**Task requirements:** Please give the data again in full, precisely as it is written.
#### Extracted records
/-- The entries of a branch: poisoned C; C against the branch; C with it, without a target, with a poisoned target, with a target. -/
theorem witness_TransfersIssue :
    branchWord (.br 1 2 6) = some (1, 2, true, some 6) ∧ branchWord (.brT 1 2) = some (1, 2, true, none) ∧ wellFormed (.br 1 2 6) = true ∧
      wellFormed (.brT 1 2) = true ∧ wellFormed (.j 1 6) = true ∧ wellFormed (.jT 1 2) = true ∧
      (∀ e ∈ [entry true true true 9, entry false true false 9, entry true false false 9, { entry true true false 9 with pt := true },
          entry true true false 65535],
        ∃ v, v = stood 0 (unitS 0 (unit 0) e) ∧ Ready (ctl 1) (bench 0 (unitS 0 (unit 0) e)) 0 0 v ∧ v.steerSource 0 2 = .entry e ∧
          (v.wk 0).inner = none ∧ (v.wk 0).idx = 0) ∧
      (∃ un, un = unitS 0 ((unit 0).setWk 0 fun w => { w with inner := some level }) (entry true true false 9) ∧ (stood 0 un).steerSource 0 2 =
        .entry (entry true true false 9) ∧ Ready (ctl 1) (bench 0 un) 0 0 (stood 0 un) ∧ ((stood 0 un).wk 0).inner.isSome = true) ∧
      (∀ x ∈ [(⟨8, true⟩ : Val), ⟨65535, false⟩], ∃ v, v = stood 0 (unitX 0 [(1, x)]) ∧ Ready (ctl 1) (bench 0 (unitX 0 [(1, x)])) 0 0 v ∧
        fetch 0 v [1] = .ok ([x], v) ∧ ownPort 0 [1] = false) := by
  refine ⟨rfl, rfl, rfl, rfl, rfl, rfl, ?_, ⟨_, rfl, rfl, ready_bench rfl, rfl⟩, ?_⟩
  · intro e he
    simp only [List.mem_cons, List.not_mem_nil, or_false] at he
    rcases he with rfl | rfl | rfl | rfl | rfl <;> exact ⟨_, rfl, ready_bench rfl, rfl, rfl, rfl⟩
  · intro x hx
    simp only [List.mem_cons, List.not_mem_nil, or_false] at hx
    rcases hx with rfl | rfl <;> exact ⟨_, rfl, ready_bench rfl, rfl, rfl⟩

/-- Seven frames resident, eight with room in the spill area, eight without; one frame with none spilled, one with a spilled frame, two. -/
theorem witness_CallsAndReturnsIssue :
    wellFormed (.call 1 6) = true ∧ wellFormed (.callT 1 2) = true ∧ ((6 : Nat) : Int) = ((((unit 0).wk 0).idx : Nat) : Int) + (6 : BitVec 18).toInt ∧
      (∀ r ∈ [(7, (0 : W64), (0 : W64)), (8, 0, 256), (8, 0, 255), (1, 0, 256), (1, 1, 256), (2, 0, 256)],
        ∃ un v, un = (unit 0).setWk 0 (fun w => { w with res := r.1, spilln := r.2.1, spilll := r.2.2 }) ∧ v = stood 0 un ∧
          Ready (ctl 1) (bench 0 un) 0 0 v ∧ (v.wk 0).res = r.1 ∧ (v.wk 0).spilln = r.2.1 ∧ (v.wk 0).spilll = r.2.2 ∧ (v.wk 0).inner = none ∧
          fetch 0 v [1] = .ok ([Val.zero], v) ∧ v.banksFree (bankUse 1 0 0 256) = true ∧ v.banksFree (bankUse 0 0 0 256) = true ∧
          (v.wk 0).ras.getD (v.wk 0).wp 0 < 65536) ∧
      (∃ v, v = stood 0 (unitS 0 (unit 0) (entry true true false 65535)) ∧ Ready (ctl 1) (bench 0 (unitS 0 (unit 0) (entry true true false 65535))) 0 0 v ∧
        v.steerSource 0 2 = .entry (entry true true false 65535) ∧ (v.wk 0).inner = none) := by
  refine ⟨rfl, rfl, rfl, ?_, ⟨_, rfl, ready_bench rfl, rfl, rfl⟩⟩
  intro r hr
  simp only [List.mem_cons, List.not_mem_nil, or_false] at hr
  rcases hr with rfl | rfl | rfl | rfl | rfl | rfl <;> exact ⟨_, _, rfl, rfl, ready_bench rfl, rfl, rfl, rfl, rfl, rfl, rfl, rfl, by decide⟩

/-- `PS` set and clear. -/
theorem witness_PlainControlWordsIssue :
    wellFormed (.check 1 40) = true ∧ ∀ f ∈ [(0 : W64), 0x8000],
      ∃ un, un = (unit 0).setWk 0 (fun w => { w with flags := f }) ∧ Ready (ctl 1) (bench 0 un) 0 0 (stood 0 un) ∧
        ((stood 0 un).wk 0).flags.getLsbD 15 = decide (f ≠ 0) ∧ ((40 : Nat) : Int) = ((((stood 0 un).wk 0).idx : Nat) : Int) + (40 : BitVec 18).toInt := by
  refine ⟨rfl, ?_⟩
  intro f hf
  simp only [List.mem_cons, List.not_mem_nil, or_false] at hf
  rcases hf with rfl | rfl <;> exact ⟨_, rfl, ready_bench rfl, rfl, rfl⟩

/-- A trip count of 0 and of 2^32 - 1, in a body of the largest length. -/
theorem witness_LoopIssues :
    wellFormed (.loop 1 2 3 4 1) = true ∧ ∀ x ∈ [(0 : W64), 0xFFFFFFFF],
      ∃ un v, un = unitS 0 (unitX 0 [(3, ⟨x, false⟩)]) (entry true true false 4096) ∧ v = stood 0 un ∧ Ready (ctl 1) (bench 0 un) 0 0 v ∧
        v.steerSource 0 2 = .entry (entry true true false 4096) ∧ (v.wk 0).idx < 4096 ∧ 4096 ≤ (v.wk 0).idx + 4096 ∧ (4096 - (v.wk 0).idx) % (1 + 1) = 0 ∧
        (v.wk 0).outer = none ∧ (∀ l, (v.wk 0).inner = some l → l.stages = 1 ∧ 4096 ≤ l.last) ∧ ((v.wk 0).reg 3).poison = false ∧
        ((v.wk 0).reg 3).bits = x ∧ x.toNat < 2 ^ 32 := by
  refine ⟨rfl, ?_⟩
  intro x hx
  simp only [List.mem_cons, List.not_mem_nil, or_false] at hx
  rcases hx with rfl | rfl <;>
    exact ⟨_, _, rfl, rfl, ready_bench rfl, rfl, by decide, by decide, by decide, rfl, fun l h => (by cases h), rfl, rfl, by decide⟩

theorem witness_LbrkIssues :
    wellFormed (.lbrk 1 2) = true ∧ (∃ v, v = stood 0 (unitS 0 (unit 0) (entry true true false 9)) ∧ (v.wk 0).inner = none ∧
        Ready (ctl 1) (bench 0 (unitS 0 (unit 0) (entry true true false 9))) 0 0 v ∧ v.steerSource 0 2 = .entry (entry true true false 9)) ∧
      ∀ e ∈ [entry true true true 9, entry false true false 9, entry true true false 9],
        ∃ un v, un = unitS 0 ((unit 0).setWk 0 fun w => { w with inner := some level }) e ∧ v = stood 0 un ∧ Ready (ctl 1) (bench 0 un) 0 0 v ∧
          v.steerSource 0 2 = .entry e ∧ (v.wk 0).inner = some level := by
  refine ⟨rfl, ⟨_, rfl, rfl, ready_bench rfl, rfl⟩, ?_⟩
  intro e he
  simp only [List.mem_cons, List.not_mem_nil, or_false] at he
  rcases he with rfl | rfl | rfl <;> exact ⟨_, _, rfl, rfl, ready_bench rfl, rfl, rfl⟩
########
**Response for this exercise:**
/-- The entries of a branch: poisoned C; C against the branch; C with it, without a target, with a poisoned target, with a target. -/
theorem witness_TransfersIssue :
    branchWord (.br 1 2 6) = some (1, 2, true, some 6) ∧ branchWord (.brT 1 2) = some (1, 2, true, none) ∧ wellFormed (.br 1 2 6) = true ∧
      wellFormed (.brT 1 2) = true ∧ wellFormed (.j 1 6) = true ∧ wellFormed (.jT 1 2) = true ∧
      (∀ e ∈ [entry true true true 9, entry false true false 9, entry true false false 9, { entry true true false 9 with pt := true },
          entry true true false 65535],
        ∃ v, v = stood 0 (unitS 0 (unit 0) e) ∧ Ready (ctl 1) (bench 0 (unitS 0 (unit 0) e)) 0 0 v ∧ v.steerSource 0 2 = .entry e ∧
          (v.wk 0).inner = none ∧ (v.wk 0).idx = 0) ∧
      (∃ un, un = unitS 0 ((unit 0).setWk 0 fun w => { w with inner := some level }) (entry true true false 9) ∧ (stood 0 un).steerSource 0 2 =
        .entry (entry true true false 9) ∧ Ready (ctl 1) (bench 0 un) 0 0 (stood 0 un) ∧ ((stood 0 un).wk 0).inner.isSome = true) ∧
      (∀ x ∈ [(⟨8, true⟩ : Val), ⟨65535, false⟩], ∃ v, v = stood 0 (unitX 0 [(1, x)]) ∧ Ready (ctl 1) (bench 0 (unitX 0 [(1, x)])) 0 0 v ∧
        fetch 0 v [1] = .ok ([x], v) ∧ ownPort 0 [1] = false) := by
  refine ⟨rfl, rfl, rfl, rfl, rfl, rfl, ?_, ⟨_, rfl, rfl, ready_bench rfl, rfl⟩, ?_⟩
  · intro e he
    simp only [List.mem_cons, List.not_mem_nil, or_false] at he
    rcases he with rfl | rfl | rfl | rfl | rfl <;> exact ⟨_, rfl, ready_bench rfl, rfl, rfl, rfl⟩
  · intro x hx
    simp only [List.mem_cons, List.not_mem_nil, or_false] at hx
    rcases hx with rfl | rfl <;> exact ⟨_, rfl, ready_bench rfl, rfl, rfl⟩

/-- Seven frames resident, eight with room in the spill area, eight without; one frame with none spilled, one with a spilled frame, two. -/
theorem witness_CallsAndReturnsIssue :
    wellFormed (.call 1 6) = true ∧ wellFormed (.callT 1 2) = true ∧ ((6 : Nat) : Int) = ((((unit 0).wk 0).idx : Nat) : Int) + (6 : BitVec 18).toInt ∧
      (∀ r ∈ [(7, (0 : W64), (0 : W64)), (8, 0, 256), (8, 0, 255), (1, 0, 256), (1, 1, 256), (2, 0, 256)],
        ∃ un v, un = (unit 0).setWk 0 (fun w => { w with res := r.1, spilln := r.2.1, spilll := r.2.2 }) ∧ v = stood 0 un ∧
          Ready (ctl 1) (bench 0 un) 0 0 v ∧ (v.wk 0).res = r.1 ∧ (v.wk 0).spilln = r.2.1 ∧ (v.wk 0).spilll = r.2.2 ∧ (v.wk 0).inner = none ∧
          fetch 0 v [1] = .ok ([Val.zero], v) ∧ v.banksFree (bankUse 1 0 0 256) = true ∧ v.banksFree (bankUse 0 0 0 256) = true ∧
          (v.wk 0).ras.getD (v.wk 0).wp 0 < 65536) ∧
      (∃ v, v = stood 0 (unitS 0 (unit 0) (entry true true false 65535)) ∧ Ready (ctl 1) (bench 0 (unitS 0 (unit 0) (entry true true false 65535))) 0 0 v ∧
        v.steerSource 0 2 = .entry (entry true true false 65535) ∧ (v.wk 0).inner = none) := by
  refine ⟨rfl, rfl, rfl, ?_, ⟨_, rfl, ready_bench rfl, rfl, rfl⟩⟩
  intro r hr
  simp only [List.mem_cons, List.not_mem_nil, or_false] at hr
  rcases hr with rfl | rfl | rfl | rfl | rfl | rfl <;> exact ⟨_, _, rfl, rfl, ready_bench rfl, rfl, rfl, rfl, rfl, rfl, rfl, rfl, by decide⟩

/-- `PS` set and clear. -/
theorem witness_PlainControlWordsIssue :
    wellFormed (.check 1 40) = true ∧ ∀ f ∈ [(0 : W64), 0x8000],
      ∃ un, un = (unit 0).setWk 0 (fun w => { w with flags := f }) ∧ Ready (ctl 1) (bench 0 un) 0 0 (stood 0 un) ∧
        ((stood 0 un).wk 0).flags.getLsbD 15 = decide (f ≠ 0) ∧ ((40 : Nat) : Int) = ((((stood 0 un).wk 0).idx : Nat) : Int) + (40 : BitVec 18).toInt := by
  refine ⟨rfl, ?_⟩
  intro f hf
  simp only [List.mem_cons, List.not_mem_nil, or_false] at hf
  rcases hf with rfl | rfl <;> exact ⟨_, rfl, ready_bench rfl, rfl, rfl⟩

/-- A trip count of 0 and of 2^32 - 1, in a body of the largest length. -/
theorem witness_LoopIssues :
    wellFormed (.loop 1 2 3 4 1) = true ∧ ∀ x ∈ [(0 : W64), 0xFFFFFFFF],
      ∃ un v, un = unitS 0 (unitX 0 [(3, ⟨x, false⟩)]) (entry true true false 4096) ∧ v = stood 0 un ∧ Ready (ctl 1) (bench 0 un) 0 0 v ∧
        v.steerSource 0 2 = .entry (entry true true false 4096) ∧ (v.wk 0).idx < 4096 ∧ 4096 ≤ (v.wk 0).idx + 4096 ∧ (4096 - (v.wk 0).idx) % (1 + 1) = 0 ∧
        (v.wk 0).outer = none ∧ (∀ l, (v.wk 0).inner = some l → l.stages = 1 ∧ 4096 ≤ l.last) ∧ ((v.wk 0).reg 3).poison = false ∧
        ((v.wk 0).reg 3).bits = x ∧ x.toNat < 2 ^ 32 := by
  refine ⟨rfl, ?_⟩
  intro x hx
  simp only [List.mem_cons, List.not_mem_nil, or_false] at hx
  rcases hx with rfl | rfl <;>
    exact ⟨_, _, rfl, rfl, ready_bench rfl, rfl, by decide, by decide, by decide, rfl, fun l h => (by cases h), rfl, rfl, by decide⟩

theorem witness_LbrkIssues :
    wellFormed (.lbrk 1 2) = true ∧ (∃ v, v = stood 0 (unitS 0 (unit 0) (entry true true false 9)) ∧ (v.wk 0).inner = none ∧
        Ready (ctl 1) (bench 0 (unitS 0 (unit 0) (entry true true false 9))) 0 0 v ∧ v.steerSource 0 2 = .entry (entry true true false 9)) ∧
      ∀ e ∈ [entry true true true 9, entry false true false 9, entry true true false 9],
        ∃ un v, un = unitS 0 ((unit 0).setWk 0 fun w => { w with inner := some level }) e ∧ v = stood 0 un ∧ Ready (ctl 1) (bench 0 un) 0 0 v ∧
          v.steerSource 0 2 = .entry e ∧ (v.wk 0).inner = some level := by
  refine ⟨rfl, ⟨_, rfl, rfl, ready_bench rfl, rfl⟩, ?_⟩
  intro e he
  simp only [List.mem_cons, List.not_mem_nil, or_false] at he
  rcases he with rfl | rfl | rfl <;> exact ⟨_, _, rfl, rfl, ready_bench rfl, rfl, rfl⟩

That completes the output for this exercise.